= Pedro Estala =

Spanish hellenist (1757-1815)

Pedro Estala (1757–1815) was a Spanish hellenist, philologist, writer, translator, literary critic, and literary editor.

==Biography==
His family was originally from Valencia, his mother was born in Alicante and married Hipólito Casiano Antonio Estala on 10 February 1754. The paternal grandfather, Joseph Estala Valero, was also Valencia and married La Mancha Maria Josefa Lozano Ruiz de Valdelomar, who was born in Daimiel and was of noble origin; hence Estala often replaced his second surname to Valdelomar. The couple had nine children, of which Pedro third.

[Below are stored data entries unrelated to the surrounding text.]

-- ==== Sys2Proof/Machine/Tiles.lean ====
section
/-! DEFINITION. Tile programs (R108 to R130): op words and their validity, the sequencer with its three issue queues, the control
ops, the matrix ops MMA and MDRAIN, LD and ST, the Gram ops (R209 to R213), TILE_PROGRAM_LOAD and TILE_RUN. -/

namespace Sys2Proof.Machine

/-! ## Op words -/

def opOpc (w : Nat) : Nat := bits w 0 8

/-- The queue of an op: 0 MXE, 1 VXE, 2 MOV; none for an op that takes effect at decode (R113). -/
def opQueue (w : Nat) : Option Nat :=
  let o := opOpc w
  if o = 0x10 || o = 0x11 || o = 0x40 || o = 0x41 then some 0
  else if 0x20 ≤ o && o ≤ 0x2F then some 1
  else if o = 0x30 || o = 0x31 then some 2
  else none

/-- Reserved ranges of an op word, as checks. -/
def opReserved (w : Nat) (rs : List (Nat × Nat)) : List Check := rs.map fun r => (r.1, decide (bits w r.1 r.2 ≠ 0))

/-- The effective line of an address field with its selector (R115). -/
def effLine (areg : List Nat) (w lo width sel : Nat) : Nat :=
  (bits w lo width + if bitSet w (sel + 3) then areg.getD (bits w sel 3) 0 else 0) % 2 ^ 32

/-! ### VXE op words (R139 to R141) -/

/-- Does a VXE op use source B, and source C (R140)? -/
def usesB (o : Nat) : Bool := 0x20 ≤ o && o ≤ 0x25
def usesC (o : Nat) : Bool := o == 0x22 || o == 0x25

/-- The highest MODE listed for a VXE op (R140). -/
def modeMax (o : Nat) : Nat :=
  if o = 0x20 ∨ o = 0x22 then 2 else if o = 0x25 ∨ o = 0x2B ∨ o = 0x2C then 3 else 0

/-- Lines of one vector of A, and of D: four, or for VCVT as many as the bytes of its element (R138). -/
def vecLinesA (w : Nat) : Nat := if opOpc w = 0x2A then fmtBytes (bits w 108 3) else 4
def vecLinesD (w : Nat) : Nat := if opOpc w = 0x2A then fmtBytes (bits w 111 3) else 4

def vxCount (w : Nat) : Nat := bits w 80 13
def vxW16 (w : Nat) : Bool := bitSet w 93
def vxMode (w : Nat) : Nat := bits w 95 2

/-- Lines the destination of a VXE op takes in all (R141, R143). -/
def destLines (w : Nat) : Nat :=
  if opOpc w = 0x2B then (if vxW16 w then 8 else 4)
  else if opOpc w = 0x2C && vxMode w < 2 then 4 * ceilDiv (vxCount w) 64
  else vecLinesD w * vxCount w

/-- The operands of a VXE op: place of the line field, place of its selector, lines of a vector, lines in all. -/
def vxOperands (w : Nat) : List (Nat × Nat × Nat × Nat) :=
  let n := vxCount w
  [(16, 28, vecLinesA w, if bitSet w 97 then vecLinesA w else vecLinesA w * n)]
    ++ (if usesB (opOpc w) then [(32, 44, 4, if bits w 99 2 = 0 then 4 * n else 4)] else [])
    ++ (if usesC (opOpc w) then [(48, 60, 4, if bitSet w 98 then 4 else 4 * n)] else [])
    ++ [(64, 76, vecLinesD w, destLines w)]

/-- A misaligned or overlong operand of a VXE op, by line field (R138, R141). -/
def vxPlaceChecks (areg : List Nat) (w : Nat) (only : Nat → Bool) : List Check :=
  ((vxOperands w).filter fun o => only o.2.1).map fun o =>
    let l := effLine areg w o.1 12 o.2.1
    (o.1, l % max o.2.2.1 1 ≠ 0 || l + o.2.2.2 > 4096)

/-- Checks of a VXE op word by its own fields (R139, R141, R168). -/
def vxChecks (w : Nat) : List Check :=
  let o := opOpc w
  let cvt := o == 0x2A
  let src := bits w 108 3
  let dst := bits w 111 3
  checks [(0, o > 0x2D), (80, vxCount w = 0 || vxCount w > 4096), (93, vxW16 w && (cvt || o = 0x2C)), (95, vxMode w > modeMax o),
    (32, !usesB o && bits w 32 12 ≠ 0), (44, !usesB o && bits w 44 4 ≠ 0),
    (99, (!usesB o && bits w 99 2 ≠ 0) || bits w 99 2 = 3),
    (101, (!usesB o && bits w 101 7 ≠ 0) || (usesB o && !vxW16 w && bits w 101 7 ≥ 64)),
    (48, !usesC o && bits w 48 12 ≠ 0), (60, !usesC o && bits w 60 4 ≠ 0), (98, !usesC o && bitSet w 98),
    (108, if cvt then src ≥ 5 else src ≠ 0), (111, if cvt then dst ≥ 5 else dst ≠ 0),
    (114, bitSet w 114 && !(cvt && (dst = 3 || dst = 4))), (115, !cvt && bits w 115 12 ≠ 0), (127, bitSet w 127)]
    ++ vxPlaceChecks [] w fun sel => !bitSet w (sel + 3)

/-! ### Every op word -/

/-- Checks of an op word by its own fields (R113, R116 to R118, R122, R124, R125, R212, R213). -/
def opChecks (footprint w : Nat) : List Check :=
  let o := opOpc w
  opReserved w [(11, 5)] ++
  (if o ≤ 0x01 then opReserved w [(16, 112)]
   else if o = 0x02 then (16, !inFootprint footprint (gateHome (bits w 16 12))) :: opReserved w [(28, 4), (64, 64)]
   else if o = 0x03 then checks [(16, bits w 16 16 = 0), (32, bits w 32 16 = 0 || bits w 32 16 > 4096)] ++ opReserved w [(48, 80)]
   else if o ≤ 0x05 then opReserved w [(19, 13), (64, 64)]
   else if o = 0x10 then
     checks [(48, bits w 48 11 = 0 || bits w 48 11 > 1024 || (bitSet w 75 && bits w 48 11 % 32 ≠ 0)),
       (64, !pairOk (bits w 64 3) (bits w 67 3)), (70, bitSet w 70 && bits w 64 3 ≠ 5), (71, bitSet w 71 && bits w 67 3 ≠ 5),
       (76, bits w 76 2 > 1)] ++ opReserved w [(59, 5), (78, 50)]
   else if o = 0x11 then
     checks [(19, bits w 19 3 > 4), (26, bitSet w 26 && bits w 19 3 ≠ 3 && bits w 19 3 ≠ 4), (44, !bitSet w 17 && bits w 44 4 ≠ 0)]
       ++ opReserved w [(27, 1), (60, 4), (115, 13)]
   else if 0x20 ≤ o ∧ o ≤ 0x2F then vxChecks w
   else if o = 0x30 ∨ o = 0x31 then (52, bits w 52 12 = 0) :: opReserved w [(92, 36)]
   else if o = 0x40 then opReserved w [(53, 75)]
   else if o = 0x41 then (36, bits w 36 16 = 0) :: opReserved w [(52, 76)]
   else [(0, true)])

Estala was probably educated in a school of Escolapios of Madrid. In 1778 he entered as a professor at the College of San Fernando neighborhood of Lavapiés, where he taught humanities until 1788, when he was appointed professor of rhetoric and Greek in the Council Seminary of San Carlos in Salamanca, during the golden age of Order the Pious Schools, recently restored by Felipe Scio de San Miguel so that the study of classical languages be promoted to replace the expelled Jesuit order in this field. Contrary to the assertions of Marcelino Menéndez Pelayo, claiming there is no evidence that Estala studied philosophy and theology at Salamanca. But often he traveled to Salamanca since 1776, as linked to the bishop of Salamanca since 1763 and since 1774 Inquisitor General Felipe Bertrán. It was this important protector Estala who created the Seminary of San Carlos de Salamanca where Estala became a professor of rhetoric and Greek in 1788 and was Valencian, as the paternal family Estala.

==Work==
- Solemn funeral held in the holy church of Salamanca and Real Seminario de San Carlos in the translation of the body of Sir Don Felipe Bertran, Bishop of Salamanca, Inquisitor General, bishop knight Grand Crus of the Royal and Distinguished Spanish Order of Carlos III, 1790.
- Journey to Parnassus, published by Maria Elena Cruz Arenas Journal of the Enlightenment and Romanticism, No. 10 (2002).
- The universal traveler or news of old and new world, collected works of the best travelers, translated into Castilian and corrected the original and illustrated with notes by Don Pedro Estala, Madrid, 1795-1801, 43 vols.
- "Discourse on the tragedy" in his translation of Sophocles, Oedipus Tyrannus, 1793.
- "Discourse on the comedy" in his translation of Aristophanes, The Pluto, 1794.
- Preface to Poems by Francisco de Figueroa, called the Divine, 1785.
- Preface to Rimas doctor Bartholomew Leonardo de Argensola, 1786.
- Preface to Rhymes Fernando de Herrera, 1786.
- Preface to Rimas Don Juan de Jauregui, 1786.
- Preface to Rimas Lupercio secretary Leonardo de Argensola, 1786.
- Preface to Poems of Don Luis de Gongora y Argote, 1789.
- Preface to Lope de Vega, Human and divine the lawyer took Burguillos Rhymes, 1792.
- "Prologue" to works Christobal de Castillejo, secretary of Emperor Ferdinand, 1792.
- "Shadow Celenio Inarco Nelson, PA, translated fool to those who know another language this" in Minerva or the Auditor General No.. XXV, 24 December 1805, pp. 217–220.
- El Imparcial or Political Gazette - Literary, Madrid, from March to August 1809.
- Moral tales of Marmontel, translated by Don Pedro Estala, Valencia, Salva, 1813.
- Bello-critical satirical registration for intelligence like the Spanish spelling, Madrid, 1785 (signed with the pseudonym of Claudio Bachelor Rosillo)
- The five books on the opinions of philosophers, Plutarch translated from Greek and illustrated, Madrid, 1793, handwritten translation.
- Letters from a Spanish to a Anglomaniac, Madrid, 1795, reprinted in London 1804, Cadiz and Madrid 1805, 1815; no later reprints.
- Compendium of Natural History of Buffon, translated and illustrated by Don Pedro Estala, priest, Imp. de Villalpando, 1802-1811
- "Letters to Forner" published in the Bulletin of the Academy of History, vol. LVIII, 1814.